Directions for this task
Here is the task for the records below: repeat exactly the lines from the one with "f s.plan := rfl" to the one with "(s.modPlan f).quad = s.quad := rfl", both included, and nothing else.

(Provided records Opens)

@[simp] theorem State.modDen_factory (s : State) (d : DenId) (f : Den → Den) : (s.modDen d f).factory = s.factory := rfl
@[simp] theorem State.modDen_sup (s : State) (d : DenId) (f : Den → Den) : (s.modDen d f).sup = s.sup := rfl
@[simp] theorem State.modDen_boot (s : State) (d : DenId) (f : Den → Den) : (s.modDen d f).boot = s.boot := rfl
@[simp] theorem State.modDen_time (s : State) (d : DenId) (f : Den → Den) : (s.modDen d f).time = s.time := rfl
@[simp] theorem State.modDen_chans (s : State) (d : DenId) (f : Den → Den) : (s.modDen d f).chans = s.chans := rfl
@[simp] theorem State.modDen_setts (s : State) (d : DenId) (f : Den → Den) : (s.modDen d f).setts = s.setts := rfl
@[simp] theorem State.modDen_chains (s : State) (d : DenId) (f : Den → Den) : (s.modDen d f).chains = s.chains := rfl
@[simp] theorem State.modDen_coders (s : State) (d : DenId) (f : Den → Den) : (s.modDen d f).coders = s.coders := rfl
@[simp] theorem State.modDen_dens (s : State) (d : DenId) (f : Den → Den) : (s.modDen d f).dens = vmod s.dens d f := rfl
@[simp] theorem State.modDen_plan (s : State) (d : DenId) (f : Den → Den) : (s.modDen d f).plan = s.plan := rfl
@[simp] theorem State.modDen_tdc (s : State) (d : DenId) (f : Den → Den) : (s.modDen d f).tdc = s.tdc := rfl
@[simp] theorem State.modDen_quad (s : State) (d : DenId) (f : Den → Den) : (s.modDen d f).quad = s.quad := rfl
@[simp] theorem State.modDen_red (s : State) (d : DenId) (f : Den → Den) : (s.modDen d f).red = s.red := rfl
@[simp] theorem State.modDen_hoard (s : State) (d : DenId) (f : Den → Den) : (s.modDen d f).hoard = s.hoard := rfl
@[simp] theorem State.modDen_lanes (s : State) (d : DenId) (f : Den → Den) : (s.modDen d f).lanes = s.lanes := rfl
@[simp] theorem State.modDen_fab (s : State) (d : DenId) (f : Den → Den) : (s.modDen d f).fab = s.fab := rfl
@[simp] theorem State.modDen_cmd (s : State) (d : DenId) (f : Den → Den) : (s.modDen d f).cmd = s.cmd := rfl
@[simp] theorem State.modDen_owl (s : State) (d : DenId) (f : Den → Den) : (s.modDen d f).owl = s.owl := rfl
@[simp] theorem State.modDen_prot (s : State) (d : DenId) (f : Den → Den) : (s.modDen d f).prot = s.prot := rfl
@[simp] theorem State.modDen_pair (s : State) (d : DenId) (f : Den → Den) : (s.modDen d f).pair = s.pair := rfl
@[simp] theorem State.modDen_health (s : State) (d : DenId) (f : Den → Den) : (s.modDen d f).health = s.health := rfl
@[simp] theorem State.modDen_free (s : State) (d : DenId) (f : Den → Den) : (s.modDen d f).free = s.free := rfl
@[simp] theorem State.modDen_pending (s : State) (d : DenId) (f : Den → Den) : (s.modDen d f).pending = s.pending := rfl

@[simp] theorem State.modPlan_factory (s : State) (f : Plan → Plan) : (s.modPlan f).factory = s.factory := rfl
@[simp] theorem State.modPlan_sup (s : State) (f : Plan → Plan) : (s.modPlan f).sup = s.sup := rfl
@[simp] theorem State.modPlan_boot (s : State) (f : Plan → Plan) : (s.modPlan f).boot = s.boot := rfl
@[simp] theorem State.modPlan_time (s : State) (f : Plan → Plan) : (s.modPlan f).time = s.time := rfl
@[simp] theorem State.modPlan_chans (s : State) (f : Plan → Plan) : (s.modPlan f).chans = s.chans := rfl
@[simp] theorem State.modPlan_setts (s : State) (f : Plan → Plan) : (s.modPlan f).setts = s.setts := rfl
@[simp] theorem State.modPlan_chains (s : State) (f : Plan → Plan) : (s.modPlan f).chains = s.chains := rfl
@[simp] theorem State.modPlan_coders (s : State) (f : Plan → Plan) : (s.modPlan f).coders = s.coders := rfl
@[simp] theorem State.modPlan_dens (s : State) (f : Plan → Plan) : (s.modPlan f).dens = s.dens := rfl
@[simp] theorem State.modPlan_plan (s : State) (f : Plan → Plan) : (s.modPlan f).plan = f s.plan := rfl
@[simp] theorem State.modPlan_tdc (s : State) (f : Plan → Plan) : (s.modPlan f).tdc = s.tdc := rfl
@[simp] theorem State.modPlan_quad (s : State) (f : Plan → Plan) : (s.modPlan f).quad = s.quad := rfl
@[simp] theorem State.modPlan_red (s : State) (f : Plan → Plan) : (s.modPlan f).red = s.red := rfl
@[simp] theorem State.modPlan_hoard (s : State) (f : Plan → Plan) : (s.modPlan f).hoard = s.hoard := rfl
@[simp] theorem State.modPlan_lanes (s : State) (f : Plan → Plan) : (s.modPlan f).lanes = s.lanes := rfl
@[simp] theorem State.modPlan_fab (s : State) (f : Plan → Plan) : (s.modPlan f).fab = s.fab := rfl
@[simp] theorem State.modPlan_cmd (s : State) (f : Plan → Plan) : (s.modPlan f).cmd = s.cmd := rfl
@[simp] theorem State.modPlan_owl (s : State) (f : Plan → Plan) : (s.modPlan f).owl = s.owl := rfl
@[simp] theorem State.modPlan_prot (s : State) (f : Plan → Plan) : (s.modPlan f).prot = s.prot := rfl
@[simp] theorem State.modPlan_pair (s : State) (f : Plan → Plan) : (s.modPlan f).pair = s.pair := rfl
@[simp] theorem State.modPlan_health (s : State) (f : Plan → Plan) : (s.modPlan f).health = s.health := rfl
@[simp] theorem State.modPlan_free (s : State) (f : Plan → Plan) : (s.modPlan f).free = s.free := rfl
@[simp] theorem State.modPlan_pending (s : State) (f : Plan → Plan) : (s.modPlan f).pending = s.pending := rfl

@[simp] theorem State.modTdc_factory (s : State) (f : Tdc → Tdc) : (s.modTdc f).factory = s.factory := rfl
@[simp] theorem State.modTdc_sup (s : State) (f : Tdc → Tdc) : (s.modTdc f).sup = s.sup := rfl
@[simp] theorem State.modTdc_boot (s : State) (f : Tdc → Tdc) : (s.modTdc f).boot = s.boot := rfl
@[simp] theorem State.modTdc_time (s : State) (f : Tdc → Tdc) : (s.modTdc f).time = s.time := rfl
@[simp] theorem State.modTdc_chans (s : State) (f : Tdc → Tdc) : (s.modTdc f).chans = s.chans := rfl
@[simp] theorem State.modTdc_setts (s : State) (f : Tdc → Tdc) : (s.modTdc f).setts = s.setts := rfl
@[simp] theorem State.modTdc_chains (s : State) (f : Tdc → Tdc) : (s.modTdc f).chains = s.chains := rfl
@[simp] theorem State.modTdc_coders (s : State) (f : Tdc → Tdc) : (s.modTdc f).coders = s.coders := rfl
@[simp] theorem State.modTdc_dens (s : State) (f : Tdc → Tdc) : (s.modTdc f).dens = s.dens := rfl
@[simp] theorem State.modTdc_plan (s : State) (f : Tdc → Tdc) : (s.modTdc f).plan = s.plan := rfl
@[simp] theorem State.modTdc_tdc (s : State) (f : Tdc → Tdc) : (s.modTdc f).tdc = f s.tdc := rfl
@[simp] theorem State.modTdc_quad (s : State) (f : Tdc → Tdc) : (s.modTdc f).quad = s.quad := rfl
@[simp] theorem State.modTdc_red (s : State) (f : Tdc → Tdc) : (s.modTdc f).red = s.red := rfl
@[simp] theorem State.modTdc_hoard (s : State) (f : Tdc → Tdc) : (s.modTdc f).hoard = s.hoard := rfl
@[simp] theorem State.modTdc_lanes (s : State) (f : Tdc → Tdc) : (s.modTdc f).lanes = s.lanes := rfl
@[simp] theorem State.modTdc_fab (s : State) (f : Tdc → Tdc) : (s.modTdc f).fab = s.fab := rfl
@[simp] theorem State.modTdc_cmd (s : State) (f : Tdc → Tdc) : (s.modTdc f).cmd = s.cmd := rfl
@[simp] theorem State.modTdc_owl (s : State) (f : Tdc → Tdc) : (s.modTdc f).owl = s.owl := rfl
@[simp] theorem State.modTdc_prot (s : State) (f : Tdc → Tdc) : (s.modTdc f).prot = s.prot := rfl
@[simp] theorem State.modTdc_pair (s : State) (f : Tdc → Tdc) : (s.modTdc f).pair = s.pair := rfl
@[simp] theorem State.modTdc_health (s : State) (f : Tdc → Tdc) : (s.modTdc f).health = s.health := rfl
@[simp] theorem State.modTdc_free (s : State) (f : Tdc → Tdc) : (s.modTdc f).free = s.free := rfl
@[simp] theorem State.modTdc_pending (s : State) (f : Tdc → Tdc) : (s.modTdc f).pending = s.pending := rfl

@[simp] theorem State.modSlot_factory (s : State) (q : Fin 24) (f : Slot → Slot) : (s.modSlot q f).factory = s.factory := rfl
@[simp] theorem State.modSlot_sup (s : State) (q : Fin 24) (f : Slot → Slot) : (s.modSlot q f).sup = s.sup := rfl
@[simp] theorem State.modSlot_boot (s : State) (q : Fin 24) (f : Slot → Slot) : (s.modSlot q f).boot = s.boot := rfl
@[simp] theorem State.modSlot_time (s : State) (q : Fin 24) (f : Slot → Slot) : (s.modSlot q f).time = s.time := rfl
@[simp] theorem State.modSlot_chans (s : State) (q : Fin 24) (f : Slot → Slot) : (s.modSlot q f).chans = s.chans := rfl
@[simp] theorem State.modSlot_setts (s : State) (q : Fin 24) (f : Slot → Slot) : (s.modSlot q f).setts = s.setts := rfl
@[simp] theorem State.modSlot_chains (s : State) (q : Fin 24) (f : Slot → Slot) : (s.modSlot q f).chains = s.chains := rfl
@[simp] theorem State.modSlot_coders (s : State) (q : Fin 24) (f : Slot → Slot) : (s.modSlot q f).coders = s.coders := rfl
@[simp] theorem State.modSlot_dens (s : State) (q : Fin 24) (f : Slot → Slot) : (s.modSlot q f).dens = s.dens := rfl
@[simp] theorem State.modSlot_plan (s : State) (q : Fin 24) (f : Slot → Slot) : (s.modSlot q f).plan = s.plan := rfl
@[simp] theorem State.modSlot_tdc (s : State) (q : Fin 24) (f : Slot → Slot) : (s.modSlot q f).tdc = s.tdc := rfl
@[simp] theorem State.modSlot_quad (s : State) (q : Fin 24) (f : Slot → Slot) : (s.modSlot q f).quad = vmod s.quad q f := rfl
@[simp] theorem State.modSlot_red (s : State) (q : Fin 24) (f : Slot → Slot) : (s.modSlot q f).red = s.red := rfl
@[simp] theorem State.modSlot_hoard (s : State) (q : Fin 24) (f : Slot → Slot) : (s.modSlot q f).hoard = s.hoard := rfl
@[simp] theorem State.modSlot_lanes (s : State) (q : Fin 24) (f : Slot → Slot) : (s.modSlot q f).lanes = s.lanes := rfl
@[simp] theorem State.modSlot_fab (s : State) (q : Fin 24) (f : Slot → Slot) : (s.modSlot q f).fab = s.fab := rfl
@[simp] theorem State.modSlot_cmd (s : State) (q : Fin 24) (f : Slot → Slot) : (s.modSlot q f).cmd = s.cmd := rfl
@[simp] theorem State.modSlot_owl (s : State) (q : Fin 24) (f : Slot → Slot) : (s.modSlot q f).owl = s.owl := rfl
@[simp] theorem State.modSlot_prot (s : State) (q : Fin 24) (f : Slot → Slot) : (s.modSlot q f).prot = s.prot := rfl
@[simp] theorem State.modSlot_pair (s : State) (q : Fin 24) (f : Slot → Slot) : (s.modSlot q f).pair = s.pair := rfl
@[simp] theorem State.modSlot_health (s : State) (q : Fin 24) (f : Slot → Slot) : (s.modSlot q f).health = s.health := rfl
@[simp] theorem State.modSlot_free (s : State) (q : Fin 24) (f : Slot → Slot) : (s.modSlot q f).free = s.free := rfl
@[simp] theorem State.modSlot_pending (s : State) (q : Fin 24) (f : Slot → Slot) : (s.modSlot q f).pending = s.pending := rfl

(Provided records Closes)

Output
@[simp] theorem State.modPlan_plan (s : State) (f : Plan → Plan) : (s.modPlan f).plan = f s.plan := rfl
@[simp] theorem State.modPlan_tdc (s : State) (f : Plan → Plan) : (s.modPlan f).tdc = s.tdc := rfl
@[simp] theorem State.modPlan_quad (s : State) (f : Plan → Plan) : (s.modPlan f).quad = s.quad := rfl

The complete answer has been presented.